The lights of lighting system installations in building units such as in an office are often organized in rectangular grids. Particularly, four types of units can be discerned, although other unit types can be envisaged:

- 1. Small office space (1-4 occupants)
- 2. Large office space (open office space with many desks)
- 3. Corridors (connecting the office spaces)
- 4. Reception areas

Within the first two unit types the lights are usually arranged in rectangular patterns. Sensors can be arranged in another rectangular pattern within the same space. Within unit type 3 (corridor) lights are usually arranged in one or more lines. While in unit 4 light grids of different types of luminaires may co-exist. Sometimes a more complex circle segment pattern is used. Within each building unit the lights can automatically find their grid locations by using an auto-commissioning method. With the invention and as described in the following, the grids can be interconnected to automatically locate each node in the building without ambiguity, while maintaining an automatic allocation of addresses directly related to the position of the nodes and the luminaires connected to it within the building.

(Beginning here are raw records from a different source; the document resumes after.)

-- ==== Sys2Proof/Machine/State.lean ====
section
/-!
DEFINITION. The machine's state: every piece of state that spec/10_state.md names, as plain data, and its value after a
power-on reset. INVENTORY.md lists each field with its rule.
-/

namespace Sys2Proof.Machine

open Sys2Proof

/-- Memory: address and byte pairs, addresses strictly rising, no entry equal to what an unlisted address reads as. -/
abbrev Memory := List Host.Cell

/-- What a byte of memory that nothing has written reads as (DESIGN CHOICE, unsafe; log 3). -/
def Memory.unlisted : Byte := 0

/-- The one form in which a memory is written down: addresses strictly rising and below 2^32, and no entry equal to what
an unlisted address reads as, so that equal memories are equal lists. -/
abbrev Memory.wf (m : Memory) : Prop :=
  m.Pairwise (fun x y => x.1 < y.1) ∧ ∀ c ∈ m, c.1 < 2 ^ 32 ∧ c.2 ≠ Memory.unlisted

/-- One register bank: entries 0 to 14 are R0 to R14, 15 GBR, 16 MACH, 17 MACL, 18 PR, 19 VTO (R46, R55, D6). -/
abbrev Bank := Vector Word 20

/-- Where the instruction at the program counter stands (R59(a), R440). -/
inductive Slot where
  /-- Not in a delay slot. -/
  | none
  /-- In the slot of a delayed branch that continues at `target`. -/
  | taken (target : Word)
  /-- After a conditional delayed branch that is not taken: checked as a slot, continues in sequence (D15). -/
  | untaken
deriving DecidableEq, Repr

/-- Program execution, or the low-power state that SLEEP enters (R780). -/
inductive Power where
  | run
  | lowPower
deriving DecidableEq, Repr

/-- The two resets (R800). -/
inductive ResetKind where
  | powerOn
  | manual
deriving DecidableEq, Repr

/-- The vector number of an external interrupt or a peripheral module, 64 to 511, counted from 64 (R8, R711). -/
abbrev SourceVector := Fin 448

/-- An interrupt request as the interrupt controller presents it after its arbitration (R761). -/
inductive IntReq where
  /-- The NMI pin: vector 11, level 16. -/
  | nmi
  /-- The user break controller: vector 12, level 15. -/
  | userBreak
  /-- The user debug interface: vector 14, level 15. -/
  | hudi
  /-- An external interrupt, with the level and vector the product gives it. -/
  | irq (level : BitVec 4) (source : SourceVector)
  /-- An on-chip peripheral module, with the level and vector the product gives it. -/
  | peripheral (level : BitVec 4) (source : SourceVector)
deriving DecidableEq, Repr

/-- What the platform signals to the core at one boundary (R703, R761; log 11). -/
structure Inputs where
  dmacError : Bool
  ramError : Bool
  request : Option IntReq
deriving DecidableEq, Repr

/-- What the environment does at one step, whatever the step is: the bytes that other bus masters write just before it, in
their order, a new FPU_STOPPED, and the two reset lines (R16, R59(f), R781, R800, R802; log 12, log 29, log 35). Its reads
leave no trace. -/
structure Outside where
  writes : List (Word × Byte)
  fpuStopped : Option Bool
  powerOn : Bool
  manual : Bool
deriving DecidableEq, Repr

/-- The reset that the environment asks for: power-on before manual (R701 ranks 1 and 2, R800). -/
def Outside.reset (o : Outside) : Option ResetKind :=
  if o.powerOn then some .powerOn else if o.manual then some .manual else none

/-- The machine. -/
structure State where
  /-- R0 to R15 (R20). -/
  regs : Vector Word 16
  /-- FPR0 to FPR15 (R40). -/
  fregs : Vector Word 16
  /-- The address of the instruction to execute (R24). -/
  pc : Word
  /-- The status register (R27). -/
  sr : Word
  /-- The global base register (R35). -/
  gbr : Word
  /-- The vector base register (R36). -/
  vbr : Word
  /-- The jump table base register (R37). -/
  tbr : Word
  /-- The accumulator's high half (R38). -/
  mach : Word
  /-- The accumulator's low half (R38). -/
  macl : Word
  /-- The procedure register (R39). -/
  pr : Word
  /-- The floating-point communication register (R42). -/
  fpul : Word
  /-- The floating-point status and control register (R43). -/
  fpscr : Word
  /-- The delay-slot state (R59(a)). -/
  slot : Slot
  /-- A CPU address error that has been detected and not yet accepted (R59(b), R750). -/
  held : Bool
  /-- The power state (R780). -/
  power : Power
  /-- The register banks, NBANKS of them (R46). -/
  banks : List Bank
  /-- BN, the bank the next save uses (R47). -/
  bn : Nat
  /-- The bank control register (R48). -/
  ibcr : BitVec 16
  /-- IBNR.BE (R49). -/
  ibnrBe : BitVec 2
  /-- IBNR.BOVE (R49). -/
  ibnrBove : Bool
  /-- FPU_STOPPED, the FPU's module-stop state, which the platform changes at run time (R8, R59(f), log 35). -/
  fpuStopped : Bool
  /-- The address space (R80). -/
  mem : Memory
  /-- What the platform signals at the next boundaries, soonest first (log 11). -/
  inputs : List Inputs
  /-- What the environment does before each of the next steps, soonest first (R16, R802, log 29). -/
  outside : List Outside
  /-- The MODEL's own: how many open values have been drawn (log 7). -/
  freeCount : Nat
  /-- The product's parameters (R8, log 1). -/
  cfg : Platform
deriving DecidableEq, Repr

/-- Why the machine stops. -/
inductive Fault where
  /-- Raised by LDBANK and STBANK when the bank address has a bit of 31-16 or 1-0 set, names a bank that does not exist or
  an entry above 19: "operation is not guaranteed" (R55, U21: stuck). Safe: the model stops where a product may go on. -/
  | bankAddressNotGuaranteed
deriving DecidableEq, Repr

/-- What the model has no meaning for. -/
inductive Refusal where
  /-- An instruction without a meaning, by its mnemonic; no arm raises it now. Safe. -/
  | notModelled (mnemonic : String)
  /-- Raised by a reset of a running machine whose vector lies in an address range forbidden to data accesses; the
  manual does not say what happens (R801, U25: refuse). Safe. -/
  | resetVectorForbidden
deriving DecidableEq, Repr

/-- Right after a power-on reset with memory that lists nothing (R57, R801, R803). The items that the spec gives: pc and
R15 as the longwords at 0 and 4, SR = 0x000000F0 in its defined bits, VBR = 0, FPSCR = 0x00040001, BN = 0, IBNR = IBCR = 0,
no slot, nothing held, Run. Every item it calls undefined is 0 (DESIGN CHOICE, log 2). The product is R8's default. -/
def State.reset : State where
  regs := Vector.replicate 16 0
  fregs := Vector.replicate 16 0
  pc := 0
  sr := 0x000000F0
  gbr := 0
  vbr := 0
  tbr := 0
  mach := 0
  macl := 0
  pr := 0
  fpul := 0
  fpscr := 0x00040001
  slot := .none
  held := false
  power := .run
  banks := List.replicate 15 (Vector.replicate 20 0)
  bn := 0
  ibcr := 0
  ibnrBe := 0
  ibnrBove := false
  fpuStopped := false
  mem := []
  inputs := []
  outside := []
  freeCount := 0
  cfg := .default

end Sys2Proof.Machine
end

Within one unit, a microcontroller (node) may be associated with one or more light points placed in a rectangle. A light point may comprise one or more luminaries. The nodes may be placed in a grid. The position of the nodes in the grid, expressed as a [column, row] pair, represents the location of the nodes. The nodes may be interconnected by point to point communication channels. For some applications it is not always needed to provide all point to point connections between neighbored nodes in the grid. Restricting the connections along only rows, or only columns, may be for some applications sufficient. However when a node fails, all the nodes coming after this node in the communication chain will not receive any commands until the node is repaired. Providing cross links to connect the rows or columns enhances the fault tolerance, such that the failure of one node does not affect any other nodes.

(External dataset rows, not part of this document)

-- ==== Sys2Proof/Machine/Logic.lean ====
section
/-!
DEFINITION. The logic instructions (spec/42_logic.md). Immediates are zero-extended (R360).
-/

namespace Sys2Proof.Machine

open Sys2Proof

/-! ### Read-modify-write of a byte -/

/-- Reads a byte, and writes back what `f` makes of it at the same address; when the read faults neither half happens
(R93, R361, R377). -/
def State.modifyByte (s : State) (a : Word) (f : Byte → Byte) : State :=
  match s.read8 a with
  | some v => s.store8 a (f v)
  | none => s.addressError

/-- Reads a byte and sets T from it; when the read faults T is unchanged (R373, R377). -/
def State.testByte (s : State) (a : Word) (f : Byte → Bool) : State :=
  match s.read8 a with
  | some v => s.setT (f v)
  | none => s.addressError

/-! ### AND, NOT, OR -/

/-- R362. -/
def execAndReg (m n : GReg) (s : State) : Res := s.putReg 2 n (s.reg n &&& s.reg m)

/-- R363. -/
def execAndImm (i : BitVec 8) (s : State) : Res := s.putReg 2 0 (s.reg 0 &&& immZero i)

/-- R364. -/
def execAndBGbr (i : BitVec 8) (s : State) : Res := (s.modifyByte s.eaGbrIndexed (· &&& i)).done 2

/-- R365. -/
def execNotReg (m n : GReg) (s : State) : Res := s.putReg 2 n (~~~ s.reg m)

/-- R366. -/
def execOrReg (m n : GReg) (s : State) : Res := s.putReg 2 n (s.reg n ||| s.reg m)

/-- R367. -/
def execOrImm (i : BitVec 8) (s : State) : Res := s.putReg 2 0 (s.reg 0 ||| immZero i)

/-- R368. -/
def execOrBGbr (i : BitVec 8) (s : State) : Res := (s.modifyByte s.eaGbrIndexed (· ||| i)).done 2

/-! ### TAS, TST -/

/-- R370: one indivisible step, so the bus lock needs no state. -/
def execTasB (n : GReg) (s : State) : Res :=
  let a := s.reg n
  match s.read8 a with
  | some v => ((s.setT (v == 0)).store8 a (v ||| 0x80)).done 2
  | none => s.addressError.done 2

/-- R371. -/
def execTstReg (m n : GReg) (s : State) : Res := (s.setT (s.reg n &&& s.reg m == 0)).done 2

/-- R372. -/
def execTstImm (i : BitVec 8) (s : State) : Res := (s.setT (s.reg 0 &&& immZero i == 0)).done 2

/-- R373. -/
def execTstBGbr (i : BitVec 8) (s : State) : Res := (s.testByte s.eaGbrIndexed (fun v => v &&& i == 0)).done 2

/-! ### XOR -/

/-- R374. -/
def execXorReg (m n : GReg) (s : State) : Res := s.putReg 2 n (s.reg n ^^^ s.reg m)

/-- R375. -/
def execXorImm (i : BitVec 8) (s : State) : Res := s.putReg 2 0 (s.reg 0 ^^^ immZero i)

/-- R376. -/
def execXorBGbr (i : BitVec 8) (s : State) : Res := (s.modifyByte s.eaGbrIndexed (· ^^^ i)).done 2

end Sys2Proof.Machine
end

Networks are organized in a mesh network, or star network interconnected with wired or wireless point to point connections, or as a multi-drop wired network, or as a wireless network. According to most standards, the manufacturer allocates a hardware address to the network interface, which is the address of the device used to communicate with his directly connected neighbor. An example of a hardware address is the MAC (Medium Access Control) address according to the Ethernet standard. Usually a network wide address (e.g. Internet address) is given to each node and a mapping between hardware address and network address is established. Network addresses have no relation to the location or function of the device. In this embodiment of the invention, the location of each node is stored in the node. This location is used to address the node directly. Consequently each node may be addressed by its location and no longer by its hardware address or network-wide address.

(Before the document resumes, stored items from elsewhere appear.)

-- ==== Sys2Proof/Machine/BitManipulation.lean ====
section
/-!
DEFINITION. The bit manipulation instructions (spec/48_bit_manipulation.md). The memory forms are 32-bit instructions with
an unscaled displacement, slot illegal in a slot (R600, R601); the register forms touch the low eight bits of Rn (R602).
-/

namespace Sys2Proof.Machine

open Sys2Proof

/-- A byte with bit `i` set to `b`. -/
def withBit8 (v : Byte) (i : BitVec 3) (b : Bool) : Byte :=
  if b then v ||| (1#8 <<< i.toNat) else v &&& ~~~(1#8 <<< i.toNat)

/-- A memory form that only writes T, from the addressed bit and the old T (R601). -/
def State.bitToT (s : State) (n : GReg) (i : BitVec 3) (d : BitVec 12) (f : Bool → Bool → Bool) : Res :=
  s.outsideSlot 4 ((s.testByte (s.eaDisp n d 0) (fun v => f (v.getLsbD i.toNat) s.t)).done 4)

/-- A memory form that writes the addressed bit; the byte is written even when it does not change (R601). -/
def State.bitInMemory (s : State) (n : GReg) (i : BitVec 3) (d : BitVec 12) (b : Bool) : Res :=
  s.outsideSlot 4 ((s.modifyByte (s.eaDisp n d 0) (fun v => withBit8 v i b)).done 4)

/-- A register form that writes the addressed bit (R602). -/
def State.bitInReg (s : State) (n : GReg) (i : BitVec 3) (b : Bool) : Res :=
  s.putReg 2 n (withBit (s.reg n) i.toNat b)

/-- R603. -/
def execBandB (n : GReg) (i : BitVec 3) (d : BitVec 12) (s : State) : Res := s.bitToT n i d (fun b t => b && t)

/-- R604. -/
def execBandnotB (n : GReg) (i : BitVec 3) (d : BitVec 12) (s : State) : Res := s.bitToT n i d (fun b t => !b && t)

/-- R605. -/
def execBorB (n : GReg) (i : BitVec 3) (d : BitVec 12) (s : State) : Res := s.bitToT n i d (fun b t => b || t)

/-- R606. -/
def execBornotB (n : GReg) (i : BitVec 3) (d : BitVec 12) (s : State) : Res := s.bitToT n i d (fun b t => !b || t)

/-- R607. -/
def execBxorB (n : GReg) (i : BitVec 3) (d : BitVec 12) (s : State) : Res := s.bitToT n i d (fun b t => b ^^ t)

/-- R608. -/
def execBldB (n : GReg) (i : BitVec 3) (d : BitVec 12) (s : State) : Res := s.bitToT n i d (fun b _ => b)

/-- R609. -/
def execBldReg (n : GReg) (i : BitVec 3) (s : State) : Res := (s.setT ((s.reg n).getLsbD i.toNat)).done 2

/-- R610. -/
def execBldnotB (n : GReg) (i : BitVec 3) (d : BitVec 12) (s : State) : Res := s.bitToT n i d (fun b _ => !b)

/-- R611. -/
def execBclrB (n : GReg) (i : BitVec 3) (d : BitVec 12) (s : State) : Res := s.bitInMemory n i d false

/-- R612. -/
def execBclrReg (n : GReg) (i : BitVec 3) (s : State) : Res := s.bitInReg n i false

/-- R613. -/
def execBsetB (n : GReg) (i : BitVec 3) (d : BitVec 12) (s : State) : Res := s.bitInMemory n i d true

/-- R614. -/
def execBsetReg (n : GReg) (i : BitVec 3) (s : State) : Res := s.bitInReg n i true

/-- R615. -/
def execBstB (n : GReg) (i : BitVec 3) (d : BitVec 12) (s : State) : Res := s.bitInMemory n i d s.t

/-- R616. -/
def execBstReg (n : GReg) (i : BitVec 3) (s : State) : Res := s.bitInReg n i s.t

end Sys2Proof.Machine
end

FIG. 1 presents an example office floor. Luminaires are represented with circles and sensors with stars. (Grid) nodes can control one or two luminairies. Reference numeral 18 designates a node. Some of the nodes are designated by their coordinates. On the left hand side of the office floor shown in FIG. 1, a grid 10 of one luminaire per node stretches over 3 offices. On the right hand side a large office or lab space contains one grid 16 of two luminaires per node. In the corridor two grids 12 and 14 of two luminaires per node are present. Thus, the floor comprises four different grids 10, 12, 14, and 16, each having its own addressing scheme. Within each grid communication is possible. Consequently, the values of presence detectors and light sensors can be sent over the grid network to regulate the intensity of the lamps, but cannot be sent between grids. This embodiment of the invention addresses the inter-grid communication
Because the walls can be reconfigured between the three offices, the separation in three networks is not physically imposed for grid 10. In FIG. 1, this results in one grid 10 for the three offices on the left. Dependent on the chosen office spaces, a logical separation between offices is needed. For the three offices on the left hand side connections between sensor and luminaires have to be established on a digital drawing by the architect and are consequently communicated to the building climate programs controlling the lamps.
Communication within a given building unit is not enough. The next step is to interconnect the grids 10, 12, 14 and 16 between them such that floor-wide communication can be done. This may be necessary when a control program for the networked control system runs on a central building-wide computer. In the future, a central controller running the control program for one building unit can be envisaged with the current grid proposal.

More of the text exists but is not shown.